Hollywood Nocturnes

Big paydirt.

2281 South Mariposa was a Mickey Cohen hideout, an armed fortress where the Mick’s triggers holed up during their many skirmishes with the Jack Dragna gang. It was steel-reinforced concrete; shitloads of canned goods in the bomb shelter/basement; racks of Tommys and pump shotguns behind fake walls covered by cheesecake pics. Only Mickey’s boys knew about the place–making it conclusive proof that Morris Hornbeck was connected to Gretchen Rae Shoftel. I drove to Jefferson and Mariposa–quicksville.

It was a block of wood frame houses, small, neatly tended, mostly owned by Japs sprung from the relocation camps, anxious to stick together and assert their independence in new territory. 2281 was as innocuous and sanitary as any pad on the block: Mickey had the best Jap gardener in the area. No cars were in the driveway; the cars parked curbside looked harmless enough, and the nearest local taking the sun was a guy sitting on a porch swing four houses down. I walked up to the front door, punched in a window, reached around to the latch and let myself in.

The living room–furnished by Mickey’s wife, Lavonne, with sofas and chairs from the Hadassah thrift shop–was tidy and totally silent. I was half expecting a killer hound to pounce on me before I snapped that Lavonne had forbid the Mick to get a dog because it might whiz on the carpeting. Then I caught the smell.

Decomposition hits you in the tear ducts and gut about simultaneously. I tied my handkerchief over my mouth and nose, grabbed a lamp for a weapon, and walked toward the stink. It was in the right front bedroom, and it was a doozie.

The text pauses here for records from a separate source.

/-- `State.modSplit` sets `warp` alone. -/
@[simp] theorem State.modSplit_others (s : State) (f : Split → Split) :
    (State.modSplit s f).agenda = s.agenda ∧ (State.modSplit s f).plan = s.plan ∧ (State.modSplit s f).turn = s.turn ∧
    (State.modSplit s f).slotB = s.slotB ∧ (State.modSplit s f).draws = s.draws ∧ (State.modSplit s f).others = s.others ∧
    (State.modSplit s f).start = s.start ∧ (State.modSplit s f).cold = s.cold ∧
    (State.modSplit s f).failedStarts = s.failedStarts ∧ (State.modSplit s f).incarnation = s.incarnation ∧
    (State.modSplit s f).chip = s.chip ∧ (State.modSplit s f).fwStore = s.fwStore ∧
    (State.modSplit s f).fwRunning = s.fwRunning ∧ (State.modSplit s f).orderly = s.orderly ∧
    (State.modSplit s f).powerDerated = s.powerDerated ∧ (State.modSplit s f).l2Private = s.l2Private ∧
    (State.modSplit s f).nextGrid = s.nextGrid ∧ (State.modSplit s f).nextReq = s.nextReq ∧
    (State.modSplit s f).nextSeq = s.nextSeq ∧ (State.modSplit s f).nextId = s.nextId ∧
    (State.modSplit s f).cycle = s.cycle ∧ (State.modSplit s f).mem = s.mem ∧ (State.modSplit s f).poison = s.poison ∧
    (State.modSplit s f).hist = s.hist ∧ (State.modSplit s f).serial = s.serial ∧
    (State.modSplit s f).landings = s.landings ∧ (State.modSplit s f).versions = s.versions ∧
    (State.modSplit s f).mapped = s.mapped ∧ (State.modSplit s f).spDirty = s.spDirty ∧
    (State.modSplit s f).barSeen = s.barSeen ∧ (State.modSplit s f).crecs = s.crecs ∧
    (State.modSplit s f).hostSeen = s.hostSeen ∧ (State.modSplit s f).tfences = s.tfences ∧
    (State.modSplit s f).tlb = s.tlb ∧ (State.modSplit s f).lineTimes = s.lineTimes ∧
    (State.modSplit s f).dieLeases = s.dieLeases ∧ (State.modSplit s f).away = s.away ∧
    (State.modSplit s f).contexts = s.contexts ∧ (State.modSplit s f).images = s.images ∧
    (State.modSplit s f).requests = s.requests ∧ (State.modSplit s f).submitted = s.submitted ∧
    (State.modSplit s f).tasks = s.tasks ∧ (State.modSplit s f).grids = s.grids ∧ (State.modSplit s f).teams = s.teams ∧
    (State.modSplit s f).saved = s.saved ∧ (State.modSplit s f).preemptAsked = s.preemptAsked ∧
    (State.modSplit s f).testAsked = s.testAsked ∧ (State.modSplit s f).faultPos = s.faultPos ∧
    (State.modSplit s f).blockFaults = s.blockFaults ∧ (State.modSplit s f).progress = s.progress ∧
    (State.modSplit s f).cores = s.cores ∧ (State.modSplit s f).drains = s.drains ∧ (State.modSplit s f).copies = s.copies ∧
    (State.modSplit s f).domains = s.domains ∧ (State.modSplit s f).cqueues = s.cqueues ∧
    (State.modSplit s f).ladders = s.ladders ∧ (State.modSplit s f).filters = s.filters ∧
    (State.modSplit s f).checkpoints = s.checkpoints ∧ (State.modSplit s f).sent = s.sent ∧
    (State.modSplit s f).applied = s.applied ∧ (State.modSplit s f).heldWrites = s.heldWrites ∧
    (State.modSplit s f).failedChips = s.failedChips ∧ (State.modSplit s f).peers = s.peers ∧
    (State.modSplit s f).remoteLeases = s.remoteLeases ∧ (State.modSplit s f).fabric = s.fabric ∧
    (State.modSplit s f).portA = s.portA ∧ (State.modSplit s f).portB = s.portB ∧ (State.modSplit s f).sems0 = s.sems0 ∧
    (State.modSplit s f).sems1 = s.sems1 ∧ (State.modSplit s f).lifeA = s.lifeA ∧ (State.modSplit s f).lifeB = s.lifeB ∧
    (State.modSplit s f).scrubs = s.scrubs := by unfold State.modSplit; simp
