theorem saveAreas_canon {t : TrapInfo} {v : PathView} {l : List Nat} {s u : State} (h : Canon s)
    (hu : saveAreas t v l s = .ok u) : Canon u := by
  unfold saveAreas at hu
  dsimp only at hu
  split at hu
  · cases hu
  · cases hu
    refine foldl_canon (fun s p hs => ?_) _ (h.of_mem (placeAreas_mem v l s))
    split
    · exact gStore_canon _ _ _ _ _ hs
    · exact hs

@[simp] theorem endAbnormal_canon {s : State} (code : BitVec 8) (pc : DWord) (h : Canon s) : Canon (endAbnormal s code pc) := by
  unfold endAbnormal
  split <;> simp [h]

@[simp] theorem noteMismatch_mem (s : State) : (noteMismatch s).mem = s.mem := rfl

@[simp] theorem traceWord_mem (s : State) (pc : DWord) (m : LaneMask) : (traceWord s pc m).mem = s.mem := by
  unfold traceWord
  split
  · rfl
  · split_ifs <;> simp

@[simp] theorem checkpoint_mem (s : State) : (checkpoint s).mem = s.mem := rfl

@[simp] theorem enterHandler_canon {s : State} (sp : Split) (t : TrapInfo) (first : Option Nat) (status : List Nat) (h : Canon s) :
    Canon (enterHandler s sp t first status) := by
  unfold enterHandler
  extract_lets w v entry replay
  split
  · simp [h]
  · split
    · exact h
    · split
      · simp [h]
      · extract_lets s1
        have h1 : Canon s1 := h.of_mem (traceWord_mem _ _ _)
        split
        · exact h
        · simp [h1]
        · rename_i hu
          have hu := saveAreas_canon h1 hu
          exact hu

@[simp] theorem postTrap_canon {s : State} (sp : Split) (t : TrapInfo) (done : Posted) (h : Canon s) :
    Canon (postTrap s sp t done) := by
  have hp := postFaults_canon t.kind done t.posts h
  unfold postTrap
  split
  rename_i p s1 he
  have h1 : Canon s1 := hp.of_pair he
  split
  · simp [h1]
  · split <;> simp [h1]

@[simp] theorem takeTrap_canon {s : State} (t : TrapInfo) (h : Canon s) : Canon (takeTrap s t) := by
  unfold takeTrap
  split
  · exact h
  · split_ifs <;> simp [h]

@[simp] theorem finishReturn_canon {s : State} (k : Nat) (skip : Option (SigKind × BitVec 10)) (h : Canon s) :
    Canon (finishReturn s k skip) :=
  endIfNoSplit_canon _ h

@[simp] theorem accessTrap_canon {s : State} (code : BitVec 8) (lane : Nat) (imm : BitVec 16) (faddr : DWord) (h : Canon s) :
    Canon (accessTrap s code lane imm faddr) := by
  unfold accessTrap
  dsimp only
  split <;> simp [h]

/-! ## Checkpoints -/

@[simp] theorem checkpointPlaces_mem (s : State) (w : Warp) : (checkpointPlaces s w).2.mem = s.mem :=
  placeCuts_mem (fun _ _ s => placePaged_mem s ..) _ s

@[simp] theorem writeCheckpoint_canon {s : State} (w : Warp) (h : Canon s) : Canon (writeCheckpoint s w) := by
  unfold writeCheckpoint
  refine foldl_canon (fun s p hs => ?_) _ (h.of_mem (checkpointPlaces_mem s w))
  split
  · exact putArea_canon _ _ hs
  · exact hs
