-- ==== Sys2Proof/Decode.lean ====
section
/-! DEFINITION. The command a table word spells. spec/opcode_table.json gives no row any bits, so no word spells a
command (log 13); a block is asked for no encoder. -/

namespace Sys2Proof

/-- No row of the table has bits: every word is refused. -/
def decodeTableWord (_nbits _w : Nat) : Option Instr := none

end Sys2Proof
end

There were two stiffs–a dead man on the floor and another on the bed. The floor man was lying face down, with a white nightgown still pinned with a Bullocks price tag knotted around his neck. Congealed beef stew covered his face, the flesh cracked and red from scalding. A saucepan was upended a few feet away, holding the caked remains of the goo. Somebody was cooking when the altercation came down.

I laid down the lamp and gave the floor stiff a detailed eyeing. He was fortyish, blond and fat; whoever killed him had tried to burn off his fingerprints–the tips on both hands were scorched black, which meant that the killer was an amateur: the only way to eliminate prints is to do some chopping. A hot plate was tossed in a corner near the bed; I checked it out and saw seared skin stuck to the coils. The bed stiff was right there, so I took a deep breath, tightened my mask and examined him. He was an old guy, skinny, dressed in clothes too heavy for winter LA. There was not one mark of any kind on him; his singed-fingered hands had been folded neatly on his chest, rest in peace, like a mortician had done the job. I checked his coat and trouser pockets– goose egg–and gave him a few probes for broken bones. Double gooser. Just then a maggot crawled out of his gaping mouth, doing a spastic little Lindy Hop on the tip of his tongue.

I walked back into the living room, picked up the phone and called a man who owes me a big, big favor pertaining to his wife’s association with a Negro nun and a junior congressman from Whittier. The man is a crime-scene technician with the Sheriff’s Department; a med school dropout adept at spotchecking cadavers and guessing causes of death. He promised to be at 2281 South Mariposa within the hour in an unmarked car–ten minutes of forensic expertise in exchange for my erasure of his debt.

I went back to the bedroom, carrying a pot of Lavonne Cohen’s geraniums to help kill the stink. The floor stiff’s pockets had been picked clean; the bed stiff had no bruises on his head, and there were now two maggots doing a Tango across his nose. Morris Hornbeck, a pro, probably packed a silencered heater like most Mickey muscle–he looked too scrawny to be a hand-tohand killer. I was starting to make Gretchen Rae Shoftel for the snuffs–and I was starting to like her.